[Records from a data collection]
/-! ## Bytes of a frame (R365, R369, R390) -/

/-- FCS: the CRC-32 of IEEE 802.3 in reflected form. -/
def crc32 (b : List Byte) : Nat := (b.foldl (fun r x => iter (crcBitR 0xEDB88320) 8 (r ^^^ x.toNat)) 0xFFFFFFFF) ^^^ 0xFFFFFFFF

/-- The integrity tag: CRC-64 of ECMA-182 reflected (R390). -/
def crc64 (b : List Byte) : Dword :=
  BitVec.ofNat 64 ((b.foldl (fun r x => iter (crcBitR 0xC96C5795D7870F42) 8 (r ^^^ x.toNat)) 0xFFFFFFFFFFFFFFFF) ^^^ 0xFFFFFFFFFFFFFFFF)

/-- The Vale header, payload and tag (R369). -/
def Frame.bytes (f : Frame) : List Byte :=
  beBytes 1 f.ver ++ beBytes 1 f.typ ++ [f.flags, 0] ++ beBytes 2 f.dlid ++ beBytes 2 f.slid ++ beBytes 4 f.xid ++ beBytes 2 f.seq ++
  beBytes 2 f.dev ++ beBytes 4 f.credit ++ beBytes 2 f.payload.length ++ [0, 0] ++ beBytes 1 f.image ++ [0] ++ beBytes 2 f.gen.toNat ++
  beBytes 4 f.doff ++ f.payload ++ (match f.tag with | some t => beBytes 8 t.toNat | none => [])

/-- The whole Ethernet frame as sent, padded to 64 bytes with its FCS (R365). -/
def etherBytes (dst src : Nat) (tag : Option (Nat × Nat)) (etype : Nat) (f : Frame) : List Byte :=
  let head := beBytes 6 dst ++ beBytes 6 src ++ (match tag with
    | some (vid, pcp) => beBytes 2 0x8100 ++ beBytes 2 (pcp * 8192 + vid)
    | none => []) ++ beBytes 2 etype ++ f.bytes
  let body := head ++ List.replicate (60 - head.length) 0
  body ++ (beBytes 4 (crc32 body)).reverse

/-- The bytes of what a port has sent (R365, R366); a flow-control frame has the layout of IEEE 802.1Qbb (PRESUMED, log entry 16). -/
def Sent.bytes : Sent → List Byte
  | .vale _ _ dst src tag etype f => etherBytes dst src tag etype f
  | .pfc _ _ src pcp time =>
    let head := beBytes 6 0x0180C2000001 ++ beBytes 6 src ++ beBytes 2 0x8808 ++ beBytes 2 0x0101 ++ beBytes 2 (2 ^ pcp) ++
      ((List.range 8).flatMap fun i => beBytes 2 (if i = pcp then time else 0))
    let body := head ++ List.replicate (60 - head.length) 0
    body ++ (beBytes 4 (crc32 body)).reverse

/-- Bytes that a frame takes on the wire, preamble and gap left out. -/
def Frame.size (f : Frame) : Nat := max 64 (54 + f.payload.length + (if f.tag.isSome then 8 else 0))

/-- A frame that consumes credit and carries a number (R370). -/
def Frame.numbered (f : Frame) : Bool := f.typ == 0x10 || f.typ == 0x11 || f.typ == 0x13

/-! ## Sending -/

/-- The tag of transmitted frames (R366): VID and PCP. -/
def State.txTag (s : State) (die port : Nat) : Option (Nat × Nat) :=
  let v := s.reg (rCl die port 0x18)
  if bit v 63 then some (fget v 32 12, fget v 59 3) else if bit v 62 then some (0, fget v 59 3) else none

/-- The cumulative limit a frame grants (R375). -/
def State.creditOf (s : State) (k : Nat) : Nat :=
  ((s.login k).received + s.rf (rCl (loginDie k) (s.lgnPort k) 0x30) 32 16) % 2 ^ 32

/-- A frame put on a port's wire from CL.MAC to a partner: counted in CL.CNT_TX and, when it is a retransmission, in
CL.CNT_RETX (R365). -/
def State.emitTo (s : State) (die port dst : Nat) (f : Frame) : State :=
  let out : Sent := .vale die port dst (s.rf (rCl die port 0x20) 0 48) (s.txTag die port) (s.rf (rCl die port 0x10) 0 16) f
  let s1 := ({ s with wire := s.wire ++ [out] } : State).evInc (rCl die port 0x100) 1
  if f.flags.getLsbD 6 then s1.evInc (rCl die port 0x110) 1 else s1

--

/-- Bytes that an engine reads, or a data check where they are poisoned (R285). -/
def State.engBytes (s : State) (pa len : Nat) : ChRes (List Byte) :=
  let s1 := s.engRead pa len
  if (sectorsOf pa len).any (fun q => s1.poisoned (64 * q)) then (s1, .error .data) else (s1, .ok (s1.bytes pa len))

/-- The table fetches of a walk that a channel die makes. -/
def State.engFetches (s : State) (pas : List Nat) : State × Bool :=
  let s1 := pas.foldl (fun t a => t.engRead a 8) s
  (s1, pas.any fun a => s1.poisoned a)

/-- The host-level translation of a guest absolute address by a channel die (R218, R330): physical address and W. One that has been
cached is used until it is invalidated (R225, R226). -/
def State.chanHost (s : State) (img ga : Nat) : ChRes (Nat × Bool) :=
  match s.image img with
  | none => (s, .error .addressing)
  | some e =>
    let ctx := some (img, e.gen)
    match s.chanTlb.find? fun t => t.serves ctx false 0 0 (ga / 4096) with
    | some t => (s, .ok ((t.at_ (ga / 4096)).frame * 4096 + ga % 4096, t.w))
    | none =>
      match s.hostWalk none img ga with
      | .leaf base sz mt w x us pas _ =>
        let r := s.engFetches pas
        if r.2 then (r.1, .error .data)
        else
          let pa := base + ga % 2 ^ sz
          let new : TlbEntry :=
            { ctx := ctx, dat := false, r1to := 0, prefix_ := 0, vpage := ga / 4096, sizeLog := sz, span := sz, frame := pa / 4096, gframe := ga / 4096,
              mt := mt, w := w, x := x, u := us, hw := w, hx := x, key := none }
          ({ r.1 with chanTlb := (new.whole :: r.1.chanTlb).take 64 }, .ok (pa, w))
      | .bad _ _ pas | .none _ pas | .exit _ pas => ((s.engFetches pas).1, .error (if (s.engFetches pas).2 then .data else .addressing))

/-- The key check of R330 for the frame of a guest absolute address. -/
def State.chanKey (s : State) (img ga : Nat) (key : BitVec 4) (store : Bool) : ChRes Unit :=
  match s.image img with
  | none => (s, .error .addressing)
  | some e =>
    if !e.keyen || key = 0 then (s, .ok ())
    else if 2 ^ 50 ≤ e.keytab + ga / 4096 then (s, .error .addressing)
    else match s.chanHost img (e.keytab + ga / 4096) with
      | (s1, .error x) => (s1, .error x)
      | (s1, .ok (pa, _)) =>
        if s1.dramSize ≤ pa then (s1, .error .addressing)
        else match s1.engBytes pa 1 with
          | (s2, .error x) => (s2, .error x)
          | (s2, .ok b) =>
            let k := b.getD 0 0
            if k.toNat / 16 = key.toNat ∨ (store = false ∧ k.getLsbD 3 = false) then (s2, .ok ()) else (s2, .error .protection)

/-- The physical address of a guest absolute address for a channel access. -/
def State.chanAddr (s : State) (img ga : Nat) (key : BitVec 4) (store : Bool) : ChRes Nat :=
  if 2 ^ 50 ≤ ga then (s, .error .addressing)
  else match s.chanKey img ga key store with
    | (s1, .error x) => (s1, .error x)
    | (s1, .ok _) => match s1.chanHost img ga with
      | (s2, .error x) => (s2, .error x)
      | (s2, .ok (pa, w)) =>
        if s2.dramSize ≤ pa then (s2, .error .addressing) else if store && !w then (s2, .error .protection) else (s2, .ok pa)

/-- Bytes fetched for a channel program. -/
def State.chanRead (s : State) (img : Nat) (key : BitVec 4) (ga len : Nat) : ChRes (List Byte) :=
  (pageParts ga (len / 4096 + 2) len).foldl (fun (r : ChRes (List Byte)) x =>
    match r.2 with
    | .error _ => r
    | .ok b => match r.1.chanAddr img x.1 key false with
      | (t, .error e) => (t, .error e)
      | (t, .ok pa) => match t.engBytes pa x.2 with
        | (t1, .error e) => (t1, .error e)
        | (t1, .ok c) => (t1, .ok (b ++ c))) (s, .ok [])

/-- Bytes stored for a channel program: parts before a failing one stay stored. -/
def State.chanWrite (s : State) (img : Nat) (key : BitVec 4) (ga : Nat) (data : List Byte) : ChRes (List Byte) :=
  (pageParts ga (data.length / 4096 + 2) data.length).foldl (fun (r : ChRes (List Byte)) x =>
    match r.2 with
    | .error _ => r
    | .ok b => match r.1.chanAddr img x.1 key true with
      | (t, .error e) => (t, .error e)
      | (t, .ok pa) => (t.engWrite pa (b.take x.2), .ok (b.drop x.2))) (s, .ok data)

= REQUIRED WORK =
Retype exactly, and only, the lines above from the one where "def State.chanHost (s" occurs up to and including the one where "(s1, .ok (pa, _)) =>" occurs.

= WRITTEN RESPONSE =
def State.chanHost (s : State) (img ga : Nat) : ChRes (Nat × Bool) :=
  match s.image img with
  | none => (s, .error .addressing)
  | some e =>
    let ctx := some (img, e.gen)
    match s.chanTlb.find? fun t => t.serves ctx false 0 0 (ga / 4096) with
    | some t => (s, .ok ((t.at_ (ga / 4096)).frame * 4096 + ga % 4096, t.w))
    | none =>
      match s.hostWalk none img ga with
      | .leaf base sz mt w x us pas _ =>
        let r := s.engFetches pas
        if r.2 then (r.1, .error .data)
        else
          let pa := base + ga % 2 ^ sz
          let new : TlbEntry :=
            { ctx := ctx, dat := false, r1to := 0, prefix_ := 0, vpage := ga / 4096, sizeLog := sz, span := sz, frame := pa / 4096, gframe := ga / 4096,
              mt := mt, w := w, x := x, u := us, hw := w, hx := x, key := none }
          ({ r.1 with chanTlb := (new.whole :: r.1.chanTlb).take 64 }, .ok (pa, w))
      | .bad _ _ pas | .none _ pas | .exit _ pas => ((s.engFetches pas).1, .error (if (s.engFetches pas).2 then .data else .addressing))

/-- The key check of R330 for the frame of a guest absolute address. -/
def State.chanKey (s : State) (img ga : Nat) (key : BitVec 4) (store : Bool) : ChRes Unit :=
  match s.image img with
  | none => (s, .error .addressing)
  | some e =>
    if !e.keyen || key = 0 then (s, .ok ())
    else if 2 ^ 50 ≤ e.keytab + ga / 4096 then (s, .error .addressing)
    else match s.chanHost img (e.keytab + ga / 4096) with
      | (s1, .error x) => (s1, .error x)
      | (s1, .ok (pa, _)) =>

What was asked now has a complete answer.